===== Task input

/-! ### refill -/

@[simp] theorem State.refill_cfg (s : State) (bs : List Byte) (n : Nat) :
    (s.refill bs n).cfg = s.cfg := rfl
@[simp] theorem State.refill_inbox (s : State) (bs : List Byte) (n : Nat) :
    (s.refill bs n).inbox = s.inbox := rfl
@[simp] theorem State.refill_responses (s : State) (bs : List Byte) (n : Nat) :
    (s.refill bs n).responses = s.responses := rfl
@[simp] theorem State.refill_out (s : State) (bs : List Byte) (n : Nat) :
    (s.refill bs n).out = s.out := rfl
@[simp] theorem State.refill_src (s : State) (bs : List Byte) (n : Nat) :
    (s.refill bs n).src = s.src := rfl
@[simp] theorem State.refill_srcLen (s : State) (bs : List Byte) (n : Nat) :
    (s.refill bs n).srcLen = s.srcLen := rfl
@[simp] theorem State.refill_answers (s : State) (bs : List Byte) (n : Nat) :
    (s.refill bs n).answers = s.answers := rfl
@[simp] theorem State.refill_reads (s : State) (bs : List Byte) (n : Nat) :
    (s.refill bs n).reads = s.reads := rfl
@[simp] theorem State.refill_d (s : State) (bs : List Byte) (n : Nat) :
    (s.refill bs n).d = s.d := rfl
@[simp] theorem State.refill_seq (s : State) (bs : List Byte) (n : Nat) :
    (s.refill bs n).seq = s.seq := rfl
@[simp] theorem State.refill_isOpen (s : State) (bs : List Byte) (n : Nat) :
    (s.refill bs n).isOpen = s.isOpen := rfl
@[simp] theorem State.refill_bvalid (s : State) (bs : List Byte) (n : Nat) :
    (s.refill bs n).bvalid = s.bvalid := rfl
@[simp] theorem State.refill_ferr (s : State) (bs : List Byte) (n : Nat) :
    (s.refill bs n).ferr = s.ferr := rfl
@[simp] theorem State.refill_errlog (s : State) (bs : List Byte) (n : Nat) :
    (s.refill bs n).errlog = s.errlog := rfl
@[simp] theorem State.refill_lasterr (s : State) (bs : List Byte) (n : Nat) :
    (s.refill bs n).lasterr = s.lasterr := rfl
@[simp] theorem State.refill_lastcmd (s : State) (bs : List Byte) (n : Nat) :
    (s.refill bs n).lastcmd = s.lastcmd := rfl
@[simp] theorem State.refill_lastseq (s : State) (bs : List Byte) (n : Nat) :
    (s.refill bs n).lastseq = s.lastseq := rfl
@[simp] theorem State.refill_version (s : State) (bs : List Byte) (n : Nat) :
    (s.refill bs n).version = s.version := rfl
@[simp] theorem State.refill_channels (s : State) (bs : List Byte) (n : Nat) :
    (s.refill bs n).channels = s.channels := rfl
@[simp] theorem State.refill_bitsps (s : State) (bs : List Byte) (n : Nat) :
    (s.refill bs n).bitsps = s.bitsps := rfl
@[simp] theorem State.refill_lagsel (s : State) (bs : List Byte) (n : Nat) :
    (s.refill bs n).lagsel = s.lagsel := rfl
@[simp] theorem State.refill_msround (s : State) (bs : List Byte) (n : Nat) :
    (s.refill bs n).msround = s.msround := rfl
@[simp] theorem State.refill_win (s : State) (bs : List Byte) (n : Nat) :
    (s.refill bs n).win = s.win.drop s.fillDrop ++ bs := rfl
@[simp] theorem State.refill_bitpos (s : State) (bs : List Byte) (n : Nat) :
    (s.refill bs n).bitpos = BitVec.ofNat 32 (s.bitpos.toNat - 8 * s.fillDrop) := rfl
@[simp] theorem State.refill_srcpos (s : State) (bs : List Byte) (n : Nat) :
    (s.refill bs n).srcpos = BitVec.ofNat 32 (s.srcpos.toNat + n) := rfl
@[simp] theorem State.refill_furthest (s : State) (bs : List Byte) (n : Nat) :
    (s.refill bs n).furthest = BitVec.ofNat 32 (max s.furthest.toNat (s.srcpos.toNat + n)) := rfl
@[simp] theorem State.refill_srcsize (s : State) (bs : List Byte) (n : Nat) :
    (s.refill bs n).srcsize = s.srcsize := rfl
@[simp] theorem State.refill_rk (s : State) (bs : List Byte) (n : Nat) :
    (s.refill bs n).rk = s.rk := rfl
@[simp] theorem State.refill_rksum (s : State) (bs : List Byte) (n : Nat) :
    (s.refill bs n).rksum = s.rksum := rfl
@[simp] theorem State.refill_crcacc (s : State) (bs : List Byte) (n : Nat) :
    (s.refill bs n).crcacc = s.crcacc := rfl
@[simp] theorem State.refill_crcstored (s : State) (bs : List Byte) (n : Nat) :
    (s.refill bs n).crcstored = s.crcstored := rfl
@[simp] theorem State.refill_silcnt (s : State) (bs : List Byte) (n : Nat) :
    (s.refill bs n).silcnt = s.silcnt := rfl
@[simp] theorem State.refill_filters (s : State) (bs : List Byte) (n : Nat) :
    (s.refill bs n).filters = s.filters := rfl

==========

Retype only this range exactly: the first line of the data through the line where "(s.refill bs n).inbox = s.inbox := rfl" appears.

▸ **Response**:
/-! ### refill -/

@[simp] theorem State.refill_cfg (s : State) (bs : List Byte) (n : Nat) :
    (s.refill bs n).cfg = s.cfg := rfl
@[simp] theorem State.refill_inbox (s : State) (bs : List Byte) (n : Nat) :
    (s.refill bs n).inbox = s.inbox := rfl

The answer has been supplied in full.